Seems I’m always talking about detachment. Actually I hate that word. I don’t hate the meaning or action associated with the word. I just hate the word itself. De-Tach-Ment. It sounds harsh like something that would be cold and hard if I were to touch it.

I received a letter from a woman who seems to be having difficulty separating the alcoholic husband from the loving man she married. She talks of leaving him which is a form of detachment. It’s easier to separate mentally when the alcoholic is not physically present. However, most of us are not emotionally wired to abandon an ailing loved one when they need us so very much. That’s because we can’t see the big picture. We are too close.

There are four people inside the walls of this house. There is the alcoholic, the loving wife and two nearly adult boys. And as I’m trying to answer her e-mail, my mind keeps going to a movie I saw more than once. I’m not sure if it was Crimson Tide or Hunt for Red October, but it was a submarine movie.

There’s a scene in this movie that reminds me of what it is like to detach – well – sort of. There is a collision or something that damages the hull of the boat (subs are boats and not ships). A compartment is flooding and if it is not sealed off within a certain amount of time, the entire boat will go down and everyone on board will perish. There is a scramble of people trying to get out, but eventually the compartment is sealed with several crewmen still inside the flooding section. Because of their sacrifice, the rest of the crew lives. The surviving crewmen had to detach from the drowning crewmembers in order to survive. I always cry during that scene.

If you can grasp your mind around this – think of the house in which this family lives. It is similar to the sinking boat in the movie. The rooms of the house are the boats compartments. One room has the alcoholic and another room has the wife and two boys. If the alcoholic’s room were flooding and the only way to save the boys were to seal off the room, would you or could you do that?
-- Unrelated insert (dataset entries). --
-- ==== Sys2Proof/Machine/Dispatch.lean ====
section
/-! DEFINITION. Sys2Proof/Machine/Dispatch.lean: which meaning each command has, one arm per constructor. -/

namespace Sys2Proof.Machine
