/-- An enabled TEMPLE loop takes its sample and drives its output; one that is not enabled stands at its safe output.
With TEMPLE_CTRL accepted, ENABLE 0 puts the loop at its safe output and ENABLE 1 starts a stopped loop from there,
HOLD is written, and I_RESET is noted for the next sample. A stalled fan sets the fans full and is recorded; the
fans leave full speed when no stalled fan is left. -/
def Obligations.LoopAndFanCommandsComplete : Prop :=
  (∀ (s t : State) (loop : Fin 8), s.bit (Reg.TEMPLE_CTRL_ENABLE loop) = true → t = s.loopSample loop →
     exec (.templeLoopSample loop) s = .next (t.loopDrive loop)) ∧
  (∀ (s : State) (loop : Fin 8), s.bit (Reg.TEMPLE_CTRL_ENABLE loop) = false → loop.val ≠ 0 →
     exec (.templeLoopSample loop) s = .next ((s.loopSafe loop).loopDrive loop)) ∧
  (∀ (s : State) (loop : Fin 8), s.accepts (Reg.TEMPLE_CTRL loop) →
     exec (.loopEnable loop false) s =
       .next (((s.setBit (Reg.TEMPLE_CTRL_ENABLE loop) false).loopSafe loop).loopDrive loop) ∧
     (s.bit (Reg.TEMPLE_CTRL_ENABLE loop) = false → exec (.loopEnable loop true) s =
       .next (((s.setBit (Reg.TEMPLE_CTRL_ENABLE loop) true).loopSafe loop).loopDrive loop)) ∧
     (s.bit (Reg.TEMPLE_CTRL_ENABLE loop) = true → exec (.loopEnable loop true) s =
       .next (s.setBit (Reg.TEMPLE_CTRL_ENABLE loop) true))) ∧
  (∀ (s : State) (loop : Fin 8) (hold : Bool), s.accepts (Reg.TEMPLE_CTRL loop) →
     exec (.loopHold loop hold) s = .next (s.setBit (Reg.TEMPLE_CTRL_HOLD loop) hold)) ∧
  (∀ (s : State) (loop : Fin 8), s.accepts (Reg.TEMPLE_CTRL loop) →
     exec (.loopIReset loop) s = .next (s.setLoop loop { s.loop loop with iReset := true })) ∧
  (∀ (s : State) (fan : Fin 4),
     exec (.fanStall fan) s =
       .next ({ s with pw.fanStall := true, pw.stalled := s.pw.stalled.filter (fun f => f != fan.val) ++ [fan.val] }.fanRefresh.event 0x0C04
         Reg.THERM_PAGE (argWord [(0, fan.val)]) 0)) ∧
  (∀ (s : State) (fan : Fin 4) (left : List Nat), s.act Reg.THERM_CFG_FAN_MIN_RPM ≤ s.fld (Reg.THERM_FAN_RPM fan) →
     left = s.pw.stalled.filter (fun f => f != fan.val) →
     exec (.fanRecover fan) s = .next { s with pw.stalled := left, pw.fanStall := !left.isEmpty }.fanRefresh)

/-- An event whose bucket is unlimited or holds a token completes: the token is taken and the record goes to the
buffer and its destinations; without a token it is counted as suppressed and nothing else. A summary of a bucket
with suppressed records clears the suppressed count, takes a token and makes the summary record. The flush timer
and the FLUSH register start a flush, its end takes the flushed records out of the buffer, and RD_CMD and
RATE_CMD answer from the ring, the buffer and the bucket when the register accepts the write. A reclaimed sector
counts as erased ahead. -/
def Obligations.EventRecorderCommandsComplete : Prop :=
  (∀ (s : State) (code : BitVec 12) (sev : BitVec 3) (st si : BitVec 16) (a0 a1 : Word) (b : Bucket),
     b = refill (s.bucket code.toNat (evSeverity code.toNat sev.toNat)) s.now → b.rate ≠ 0 → 10 ^ 9 ≤ b.level →
     exec (.eventRecord code sev st si a0 a1) s =
       .next ((s.setBucket code.toNat { b with level := b.level - 10 ^ 9 }).takeRecord
         ⟨s.now, code.toNat, evSeverity code.toNat sev.toNat, false, s.headIndex, st.toNat, si.toNat, a0, a1⟩)) ∧
  (∀ (s : State) (code : BitVec 12) (sev : BitVec 3) (st si : BitVec 16) (a0 a1 : Word) (b : Bucket),
     b = refill (s.bucket code.toNat (evSeverity code.toNat sev.toNat)) s.now → b.rate ≠ 0 → b.level < 10 ^ 9 →
     exec (.eventRecord code sev st si a0 a1) s =
       .next ((s.setBucket code.toNat { b with supp := b.supp + 1, first := if b.supp = 0 then s.now else b.first }).bump
         (Reg.EVREC_CNT 3) 1)) ∧
  (∀ (s : State) (code : BitVec 12) (sev : BitVec 3) (b : Bucket),
     b = refill (s.bucket code.toNat (evSeverity code.toNat sev.toNat)) s.now → b.supp ≠ 0 →
     exec (.eventSummary code sev) s =
       .next (((s.setBucket code.toNat { b with supp := 0, first := 0, level := max b.level (10 ^ 9) - 10 ^ 9 }).takeRecord
         ⟨s.now, code.toNat, evSeverity code.toNat sev.toNat, true, s.headIndex, 0x0080, 0, BitVec.ofNat 64 b.first,
           BitVec.ofNat 64 (b.supp % 2 ^ 32)⟩).bump (Reg.EVREC_CNT 4) 1)) ∧
  (∀ s : State, s.evrec.flushing = none →
     exec .eventFlushTimer s = .next { s with evrec.flushing := some s.evrec.buf.length }) ∧
  (∀ s : State, s.accepts Reg.EVREC_FLUSH → (s.setBit Reg.EVREC_FLUSH_GO true).evrec.flushing = none →
     exec .evrecFlushWrite s =
       .next { s.setBit Reg.EVREC_FLUSH_GO true with evrec.flushing := some (s.setBit Reg.EVREC_FLUSH_GO true).evrec.buf.length }) ∧
  (∀ (s : State) (n : Nat), s.evrec.flushing = some n → exec (.eventFlushDone true) s = .next s.flushDone) ∧
  (∀ (s : State) (index : BitVec 32), s.accepts Reg.EVREC_RD_CMD →
     exec (.evrecReadRing index) s =
       .next (((s.setFld Reg.EVREC_RD_CMD_INDEX index.toNat).setBit Reg.EVREC_RD_CMD_WHERE false).setRdData
         (s.ringSlot index.toNat))) ∧
  (∀ (s : State) (index : BitVec 32) (r : EvRec), s.accepts Reg.EVREC_RD_CMD → s.evrec.buf[index.toNat]? = some r →
     exec (.evrecReadBuffer index) s =
       .next (((s.setFld Reg.EVREC_RD_CMD_INDEX index.toNat).setBit Reg.EVREC_RD_CMD_WHERE true).setRdData (recordWords r))) ∧
  (∀ (s : State) (code : BitVec 12), s.accepts Reg.EVREC_RATE_CMD →
     exec (.evrecRateWrite code) s =
       .next (((s.setFld Reg.EVREC_RATE_CMD_CODE code.toNat).setFld Reg.EVREC_RATE_CMD_OP 1).setRate code.toNat
         (s.fld Reg.EVREC_RATE_DATA_RATE) (s.fld Reg.EVREC_RATE_DATA_DEPTH))) ∧
  (∀ (s : State) (code : BitVec 12) (b : Bucket), s.accepts Reg.EVREC_RATE_CMD →
     b = refill (s.bucket code.toNat (evSeverity code.toNat 3)) s.now →
     exec (.evrecRateRead code) s =
       .next (((s.setFld Reg.EVREC_RATE_CMD_CODE code.toNat).setFld Reg.EVREC_RATE_CMD_OP 2).setReg Reg.EVREC_RATE_DATA
         (BitVec.ofNat 64 (b.rate * 2 ^ 48 + b.depth * 2 ^ 32 + b.level / 10 ^ 9 * 2 ^ 16 + min b.supp 0xFFFF))))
Now try to take this one step further and imagine that the seal of the flooding room was activated only by flipping a switch in your mind. Mentally, you have sealed off the room and saved the boys. You have detached from the alcoholic by closing him off into a different compartment in your brain. He’s still there in your house, but your brain is telling you that he is separated from the rest of the family. Everything he does is within that little compartment and is not able to damage the rest of the brain/house/family. Because he is compartmentalized, you are now free to go about the rest of your life without having him muddle up your efforts. He ceases to be a factor in how you live your life.

I think this analogy may be far-reaching and difficult to understand. But it does seem to fit something for me. I keep Riley in a different compartment in my brain. When I want to ignore his antics, I mentally flip that switch that keeps him separate from me. I guess it’s a way for me to ignore and discount what he says and does. There are only two of us in my boat, but that doesn’t make my survival any less important. I save the save-able. Riley chooses to be beyond saving, but there’s still hope for me.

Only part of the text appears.